Work instruction: Print every line of the records below exactly as it reads.

====== Data ======

-- ==== Sys2Proof/Safety.lean ====
section
/-! DEFINITION. What counts as a safe state and an honest frame, in the terms the statements use. -/

namespace Sys2Proof.Machine

/-- The five invariants of spec/10_state.md R27, in the rule's order. -/
structure ScannerLaws (r : Regs) : Prop where
  syncFrame : r.scPhase = .done → r.scSync = true → r.scFrame[0] = 0xAA ∧ r.scTmo = false
  noSyncFrame : r.scSync = false → r.scFrame = zeroFrame
  fillCounts : r.scPhase = .fill → r.scExtra = 0 ∧ r.scCount = r.scFill ∧ r.scFill < 26
  huntCounts : r.scPhase = .hunt →
    r.scFill = 26 ∧ r.scExtra < r.scMax.toNat ∧ r.scCount = 26 + r.scExtra ∧ r.scWin[0] ≠ 0xAA
  doneCount : r.scPhase = .done → r.scTmo = false → r.scCount = 26 + r.scExtra

/-- What every step keeps of the registers: R27, the ranges of R20, the cleared results of a busy or
idle scanner (R26), and the transmitter (R28). -/
structure RegsInv (r : Regs) : Prop where
  laws : ScannerLaws r
  fillRange : r.scFill ≤ 26
  extraRange : r.scExtra ≤ r.scMax.toNat
  countSplit : r.scCount = r.scFill + r.scExtra
  notDoneClear : r.scPhase ≠ .done → r.scFrame = zeroFrame ∧ r.scSync = false ∧ r.scTmo = false
  txRange : r.txIdx ≤ 26
  txBusyIff : r.txBusy = true ↔ r.txIdx < 26

/-- The invariant of the whole state. -/
def StateInv (s : State) : Prop := RegsInv s.regs

/-- `t` is `s` after an operation that leaves the registers at `r`: the result port is driven and its
result recorded; parameters, channels and schedule are as before. With `r = s.regs` the operation
changes no register. -/
structure Operates (s : State) (r : Regs) (t : State) : Prop where
  regs : t.regs = r
  params : t.params = s.params
  rxChannel : t.rxChannel = s.rxChannel
  txChannel : t.txChannel = s.txChannel
  inputs : t.inputs = s.inputs
  results : t.results = s.results ++ [t.out]

/-- `t` is `s` after an event of the receive port: parameters, result port, results, transmit
channel and schedule are as before. -/
structure ReceivesOnly (s t : State) : Prop where
  params : t.params = s.params
  out : t.out = s.out
  results : t.results = s.results
  txChannel : t.txChannel = s.txChannel
  inputs : t.inputs = s.inputs

/-- The registers an RX_BYTE does not write (R20's table): `ADDR`, `SC_MAX`, `SC_TMO`, and the
transmitter. -/
structure KeepsNonScan (r r' : Regs) : Prop where
  addr : r'.addr = r.addr
  scMax : r'.scMax = r.scMax
  scTmo : r'.scTmo = r.scTmo
  txBuf : r'.txBuf = r.txBuf
  txIdx : r'.txIdx = r.txIdx
  txBusy : r'.txBusy = r.txBusy

/-- `s` can run any instruction without a stop: the layout is admitted (spec/43_validators.md R212)
and a frame being transmitted has a next byte (R28). -/
structure Ready (s : State) : Prop where
  layout : layoutAdmitted s.params.layout = true
  tx : s.regs.txBusy = true → s.regs.txIdx < 26

/-- `n` is `round_T(x)` (spec/00_scope.md R14): an integer nearest to `x`; where `x` is exactly halfway
between two integers, the even one or the one of larger magnitude. -/
def IsRound (tie : TieRule) (x : Rat) (n : Int) : Prop :=
  |(n : Rat) - x| ≤ 1 / 2 ∧
    (|(n : Rat) - x| = 1 / 2 →
      match tie with
      | .halfEven => Even n
      | .halfAway => |x| < |(n : Rat)|)

/-- `sum_{i=0}^{24} f[i]` (R13). -/
def frameSum (f : Frame) : Nat := ∑ i : Fin 25, (f[i.val]).toNat

/-- `f` is the frame of a command (spec/41_wire_commands.md R120; spec/40_codec.md R103): marker,
address, opcode, payload from offset 3, zeros, checksum. -/
structure CommandFrame (addr code : Byte) (payload : List Byte) (f : Frame) : Prop where
  marker : f[0] = 0xAA
  addr : f[1] = addr
  code : f[2] = code
  payload : ∀ i (h : i < 22), f[3 + i] = payload.getD i 0
  checksum : (f[25]).toNat = frameSum f % 256

/-- CHECK of `f` gives the verdict `ok`, in every state. -/
def ChecksAs (f : Frame) (ok : Bool) : Prop :=
  ∀ s : State, ∃ t, exec (.check f) s = .next t ∧ t.out.ok = ok

/-- The codes that the instructions `ops` can drive are `codes`, no other and each of them
(spec/60_exceptions.md R242). -/
def DrivesExactly (ops : Instr → Prop) (codes : List (BitVec 4)) : Prop :=
  (∀ (i : Instr) (s t : State), ops i → exec i s = .next t → t.out.err.code ∈ codes) ∧
    ∀ c ∈ codes, ∃ (i : Instr) (s t : State), ops i ∧ exec i s = .next t ∧ t.out.err.code = c

/-- The selectors of the transaction image: the 16 values of `op_sel` (spec/30_encoding.md R80, R81)
and the 21 wire codes (R75). -/
def listedSelectors : List Byte :=
  [0x00, 0x01, 0x02, 0x03, 0x04, 0x05, 0x06, 0x07, 0x08, 0x09, 0x0A, 0x0B, 0x0C, 0x0D, 0x0E, 0x0F] ++
  [0x20, 0x21, 0x22, 0x23, 0x24, 0x25, 0x26, 0x27, 0x28, 0x29, 0x2A, 0x2B, 0x2C, 0x2D, 0x2E, 0x2F] ++
  [0x31, 0x32, 0x37, 0x12, 0xAA]

/-- The wire commands with a raw payload and their codes (R75; R137 to R148). -/
def payloadCommands : List ((List Byte → Instr) × Byte) :=
  [(.calMode, 0x27), (.calState, 0x28), (.calReadV, 0x29), (.calSendV, 0x2A), (.calReadI, 0x2B),
    (.calSendI, 0x2C)] ++
  [(.calSaveData, 0x2D), (.calSetInfo, 0x2E), (.calReadInfo, 0x2F), (.readID, 0x31),
    (.calReset, 0x32), (.enaLocalKey, 0x37)]

/-- Whether an instruction is a transaction with a result, and not an event of the receive or
transmit port (spec/60_exceptions.md R242). -/
def drivesResult : Instr → Bool
  | .rxByteFill _ | .rxByteHunt _ | .rxTimeout | .txByte | .startByte => false
  | .nop | .cfgSetAddr _ | .build _ _ | .checksum _ | .check _ | .encnum _ _ | .decnum _ _ _
  | .send _ | .scanStart _ | .ackMatch _ | .statusDecode _ | .reservedOpB | .reservedOpC
  | .reservedOpD | .reservedOpE | .reservedOpF | .remoteEnable _ | .outputEnable _ | .setLimitV _
  | .setOutputV _ | .setOutputI _ | .setAddress _ | .readConfig | .calMode _ | .calState _
  | .calReadV _ | .calSendV _ | .calReadI _ | .calSendI _ | .calSaveData _ | .calSetInfo _
  | .calReadInfo _ | .readID _ | .calReset _ | .enaLocalKey _ | .returnInfo _ _ _ => true

/-- Every transaction still in the schedule is one the port can carry. -/
def ScheduleDecodes (s : State) : Prop :=
  ∀ cycle ∈ s.inputs, ∀ img, PortInput.word img ∈ cycle → ∃ i, decode img = .ok i

/-- A host about to work through `todo`. -/
def hostOf (s : State) (todo : List HostTask) : HostState :=
  { block := s, pc := .ready, todo := todo, reports := [] }

end Sys2Proof.Machine
end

======

Completed task:
-- ==== Sys2Proof/Safety.lean ====
section
/-! DEFINITION. What counts as a safe state and an honest frame, in the terms the statements use. -/

namespace Sys2Proof.Machine

/-- The five invariants of spec/10_state.md R27, in the rule's order. -/
structure ScannerLaws (r : Regs) : Prop where
  syncFrame : r.scPhase = .done → r.scSync = true → r.scFrame[0] = 0xAA ∧ r.scTmo = false
  noSyncFrame : r.scSync = false → r.scFrame = zeroFrame
  fillCounts : r.scPhase = .fill → r.scExtra = 0 ∧ r.scCount = r.scFill ∧ r.scFill < 26
  huntCounts : r.scPhase = .hunt →
    r.scFill = 26 ∧ r.scExtra < r.scMax.toNat ∧ r.scCount = 26 + r.scExtra ∧ r.scWin[0] ≠ 0xAA
  doneCount : r.scPhase = .done → r.scTmo = false → r.scCount = 26 + r.scExtra

/-- What every step keeps of the registers: R27, the ranges of R20, the cleared results of a busy or
idle scanner (R26), and the transmitter (R28). -/
structure RegsInv (r : Regs) : Prop where
  laws : ScannerLaws r
  fillRange : r.scFill ≤ 26
  extraRange : r.scExtra ≤ r.scMax.toNat
  countSplit : r.scCount = r.scFill + r.scExtra
  notDoneClear : r.scPhase ≠ .done → r.scFrame = zeroFrame ∧ r.scSync = false ∧ r.scTmo = false
  txRange : r.txIdx ≤ 26
  txBusyIff : r.txBusy = true ↔ r.txIdx < 26

/-- The invariant of the whole state. -/
def StateInv (s : State) : Prop := RegsInv s.regs

/-- `t` is `s` after an operation that leaves the registers at `r`: the result port is driven and its
result recorded; parameters, channels and schedule are as before. With `r = s.regs` the operation
changes no register. -/
structure Operates (s : State) (r : Regs) (t : State) : Prop where
  regs : t.regs = r
  params : t.params = s.params
  rxChannel : t.rxChannel = s.rxChannel
  txChannel : t.txChannel = s.txChannel
  inputs : t.inputs = s.inputs
  results : t.results = s.results ++ [t.out]

/-- `t` is `s` after an event of the receive port: parameters, result port, results, transmit
channel and schedule are as before. -/
structure ReceivesOnly (s t : State) : Prop where
  params : t.params = s.params
  out : t.out = s.out
  results : t.results = s.results
  txChannel : t.txChannel = s.txChannel
  inputs : t.inputs = s.inputs

/-- The registers an RX_BYTE does not write (R20's table): `ADDR`, `SC_MAX`, `SC_TMO`, and the
transmitter. -/
structure KeepsNonScan (r r' : Regs) : Prop where
  addr : r'.addr = r.addr
  scMax : r'.scMax = r.scMax
  scTmo : r'.scTmo = r.scTmo
  txBuf : r'.txBuf = r.txBuf
  txIdx : r'.txIdx = r.txIdx
  txBusy : r'.txBusy = r.txBusy

/-- `s` can run any instruction without a stop: the layout is admitted (spec/43_validators.md R212)
and a frame being transmitted has a next byte (R28). -/
structure Ready (s : State) : Prop where
  layout : layoutAdmitted s.params.layout = true
  tx : s.regs.txBusy = true → s.regs.txIdx < 26

/-- `n` is `round_T(x)` (spec/00_scope.md R14): an integer nearest to `x`; where `x` is exactly halfway
between two integers, the even one or the one of larger magnitude. -/
def IsRound (tie : TieRule) (x : Rat) (n : Int) : Prop :=
  |(n : Rat) - x| ≤ 1 / 2 ∧
    (|(n : Rat) - x| = 1 / 2 →
      match tie with
      | .halfEven => Even n
      | .halfAway => |x| < |(n : Rat)|)

/-- `sum_{i=0}^{24} f[i]` (R13). -/
def frameSum (f : Frame) : Nat := ∑ i : Fin 25, (f[i.val]).toNat

/-- `f` is the frame of a command (spec/41_wire_commands.md R120; spec/40_codec.md R103): marker,
address, opcode, payload from offset 3, zeros, checksum. -/
structure CommandFrame (addr code : Byte) (payload : List Byte) (f : Frame) : Prop where
  marker : f[0] = 0xAA
  addr : f[1] = addr
  code : f[2] = code
  payload : ∀ i (h : i < 22), f[3 + i] = payload.getD i 0
  checksum : (f[25]).toNat = frameSum f % 256

/-- CHECK of `f` gives the verdict `ok`, in every state. -/
def ChecksAs (f : Frame) (ok : Bool) : Prop :=
  ∀ s : State, ∃ t, exec (.check f) s = .next t ∧ t.out.ok = ok

/-- The codes that the instructions `ops` can drive are `codes`, no other and each of them
(spec/60_exceptions.md R242). -/
def DrivesExactly (ops : Instr → Prop) (codes : List (BitVec 4)) : Prop :=
  (∀ (i : Instr) (s t : State), ops i → exec i s = .next t → t.out.err.code ∈ codes) ∧
    ∀ c ∈ codes, ∃ (i : Instr) (s t : State), ops i ∧ exec i s = .next t ∧ t.out.err.code = c

/-- The selectors of the transaction image: the 16 values of `op_sel` (spec/30_encoding.md R80, R81)
and the 21 wire codes (R75). -/
def listedSelectors : List Byte :=
  [0x00, 0x01, 0x02, 0x03, 0x04, 0x05, 0x06, 0x07, 0x08, 0x09, 0x0A, 0x0B, 0x0C, 0x0D, 0x0E, 0x0F] ++
  [0x20, 0x21, 0x22, 0x23, 0x24, 0x25, 0x26, 0x27, 0x28, 0x29, 0x2A, 0x2B, 0x2C, 0x2D, 0x2E, 0x2F] ++
  [0x31, 0x32, 0x37, 0x12, 0xAA]

/-- The wire commands with a raw payload and their codes (R75; R137 to R148). -/
def payloadCommands : List ((List Byte → Instr) × Byte) :=
  [(.calMode, 0x27), (.calState, 0x28), (.calReadV, 0x29), (.calSendV, 0x2A), (.calReadI, 0x2B),
    (.calSendI, 0x2C)] ++
  [(.calSaveData, 0x2D), (.calSetInfo, 0x2E), (.calReadInfo, 0x2F), (.readID, 0x31),
    (.calReset, 0x32), (.enaLocalKey, 0x37)]

/-- Whether an instruction is a transaction with a result, and not an event of the receive or
transmit port (spec/60_exceptions.md R242). -/
def drivesResult : Instr → Bool
  | .rxByteFill _ | .rxByteHunt _ | .rxTimeout | .txByte | .startByte => false
  | .nop | .cfgSetAddr _ | .build _ _ | .checksum _ | .check _ | .encnum _ _ | .decnum _ _ _
  | .send _ | .scanStart _ | .ackMatch _ | .statusDecode _ | .reservedOpB | .reservedOpC
  | .reservedOpD | .reservedOpE | .reservedOpF | .remoteEnable _ | .outputEnable _ | .setLimitV _
  | .setOutputV _ | .setOutputI _ | .setAddress _ | .readConfig | .calMode _ | .calState _
  | .calReadV _ | .calSendV _ | .calReadI _ | .calSendI _ | .calSaveData _ | .calSetInfo _
  | .calReadInfo _ | .readID _ | .calReset _ | .enaLocalKey _ | .returnInfo _ _ _ => true

/-- Every transaction still in the schedule is one the port can carry. -/
def ScheduleDecodes (s : State) : Prop :=
  ∀ cycle ∈ s.inputs, ∀ img, PortInput.word img ∈ cycle → ∃ i, decode img = .ok i

/-- A host about to work through `todo`. -/
def hostOf (s : State) (todo : List HostTask) : HostState :=
  { block := s, pc := .ready, todo := todo, reports := [] }

end Sys2Proof.Machine
end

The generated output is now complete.